[zb]
anorak:newmercman:
The only difference between an Ergo cab and a 60s yank tank is the height of the cab relative to the chassis, a comparable day cab yank has, as saviem says, a pitiful BBC measurement, so much so that half of today’s drivers wouldn’t fit through the doorAs usual Carryfast, bless him, is away in his little fantasy world.
All of the above makes perfect sense to me and, no doubt, everyone else who reads it.
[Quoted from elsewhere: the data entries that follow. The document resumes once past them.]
/-- Rule R121: the pointer after an instruction of a running engine. Where the instruction completed: 4 further for
ADD, MUL, LT and EQ; 2 further for IN and OUT; 3 further for JT and JF not taken, and the target where taken; the same
for HALT. Where it raised a fatal condition: the same. -/
def Obligations.PointerAfterAnInstruction : Prop :=
  ∀ (i : Instr) (s t : State), s.status = .running → exec i s = .next t →
    (t.status = .faulted → t.ip = s.ip) ∧
    (t.status ≠ .faulted →
      match i with
      | .add _ => t.ip = s.ip + 4
      | .mul _ => t.ip = s.ip + 4
      | .inp _ => t.ip = s.ip + 2
      | .out _ => t.ip = s.ip + 2
      | .jt m => ∃ a, ParamReads (.jt m) s 1 a ∧
          ((a = 0 ∧ t.ip = s.ip + 3) ∨ (a ≠ 0 ∧ ParamReads (.jt m) s 2 (t.ip : Int)))
      | .jf m => ∃ a, ParamReads (.jf m) s 1 a ∧
          ((a ≠ 0 ∧ t.ip = s.ip + 3) ∨ (a = 0 ∧ ParamReads (.jf m) s 2 (t.ip : Int)))
      | .lt _ => t.ip = s.ip + 4
      | .eq _ => t.ip = s.ip + 4
      | .halt _ => t.ip = s.ip)

/-- Rule R122: what an instruction of a running engine commits. Where it completed: the memory cell at its destination
`Dst(3)` (ADD, MUL, LT, EQ) or `Dst(1)` (IN, with `cur` by 1), or the value of parameter 1 appended to `OUT` (OUT), or
nothing (JT, JF), and the pointer; or `status` alone (HALT). Where it raised a fatal condition: exactly `status`,
`fcause` and `finfo`. -/
def Obligations.InstructionCommitsOnce : Prop :=
  ∀ (i : Instr) (s t : State), s.status = .running → exec i s = .next t →
    (t.status = .faulted → t = Faulted s t.fcause t.finfo) ∧
    (t.status ≠ .faulted →
      match i with
      | .add m => ∃ d v, Stores (.add m) s d v ∧ t = { s with mem := s.mem.set d v, ip := t.ip }
      | .mul m => ∃ d v, Stores (.mul m) s d v ∧ t = { s with mem := s.mem.set d v, ip := t.ip }
      | .inp m => ∃ d v, Stores (.inp m) s d v ∧ t = { s with mem := s.mem.set d v, cur := s.cur + 1, ip := t.ip }
      | .out m => ∃ v, ParamReads (.out m) s 1 v ∧ t = { s with out := s.out ++ [v], ip := t.ip }
      | .jt _ => t = { s with ip := t.ip }
      | .jf _ => t = { s with ip := t.ip }
      | .lt m => ∃ d v, Stores (.lt m) s d v ∧ t = { s with mem := s.mem.set d v, ip := t.ip }
      | .eq m => ∃ d v, Stores (.eq m) s d v ∧ t = { s with mem := s.mem.set d v, ip := t.ip }
      | .halt _ => t = { s with status := .halted })

/-- Rule R123: the response of a Step. `halted` exactly when it executed HALT or found `HALTED`; `fault` with the record
exactly when it raised that fatal condition or found it recorded; `continues` only when it executed an instruction
other than HALT. -/
def Obligations.ResponseSaysWhatTheStepDid : Prop :=
  ∀ s : State,
    (s.status = .halted → (stepRequest s).1 = .halted) ∧
    (s.status = .faulted → (stepRequest s).1 = .fault s.fcause s.finfo) ∧
    (s.status = .running →
      ((stepRequest s).1 = .halted ↔ ∃ w modes, s.mem[s.ip]? = some w ∧ decode w = .ok (.halt modes)) ∧
      (∀ c f, (stepRequest s).1 = .fault c f ↔ step s = .next (Faulted s c f)) ∧
      ((stepRequest s).1 = .continues →
        ∃ w i, s.mem[s.ip]? = some w ∧ decode w = .ok i ∧ (∀ modes, i ≠ .halt modes) ∧ step s = exec i s))

/-- Rule R210: which instruction can raise which fatal condition, by its code. ADD, MUL: 7, 8, 9. LT, EQ: 7, 8. IN: 7,
6. OUT: 7, 8. JT, JF: 7, 8, 5. HALT: none. Before the instruction is known a Step raises 2, 3 or 4; Load raises 1. -/
def Obligations.FaultCausesByInstruction : Prop :=
  (∀ (i : Instr) (s t : State), s.status = .running → exec i s = .next t → t.status = .faulted →
    match i with
    | .add _ => t.fcause = 7 ∨ t.fcause = 8 ∨ t.fcause = 9
    | .mul _ => t.fcause = 7 ∨ t.fcause = 8 ∨ t.fcause = 9
    | .inp _ => t.fcause = 7 ∨ t.fcause = 6
    | .out _ => t.fcause = 7 ∨ t.fcause = 8
    | .jt _ => t.fcause = 7 ∨ t.fcause = 8 ∨ t.fcause = 5
    | .jf _ => t.fcause = 7 ∨ t.fcause = 8 ∨ t.fcause = 5
    | .lt _ => t.fcause = 7 ∨ t.fcause = 8
    | .eq _ => t.fcause = 7 ∨ t.fcause = 8
    | .halt _ => False) ∧
  (∀ s t : State, s.status = .running → (∀ w i, s.mem[s.ip]? = some w → decode w ≠ .ok i) → step s = .next t →
    t.status = .faulted ∧ (t.fcause = 2 ∨ t.fcause = 3 ∨ t.fcause = 4)) ∧
  (∀ cb text input c, load cb text input = .error (.fatal c) → c.code = 1)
Those KW and Peterbilt cabs were effectively coachbuilt jobs, using aluminium instead of wood, aloominum being cheap in America. If you look at the Paccar website, they are boasting about their latest innovation- presswork. Yes, the new range of KW trucks has a pressed and welded cab (some of it, at least. I bet there are rivets and a bit of fibreglass somewhere on it), just like an LAD or an Ergo. Why did the US market prefer such a crude method of construction for so long? Even with the availability of properly-engineered cabs on Macks, they still held the KW in higher regard.
There’s just the inconvenient issue of both the New Zealand and Australian markets in addition to the US one to add to that.The fact is they can’t all have been wrong and in general natural selection won’t allow any truck manufacturer to survive who’s products don’t make the grade.Blelieve it or not Jaguar Cars actually went from pressed steel welded monocoque construction to bodyshells made up of bonded and rivettet aluminium panels as part of it’s modernisation programme taking it into the 21st century.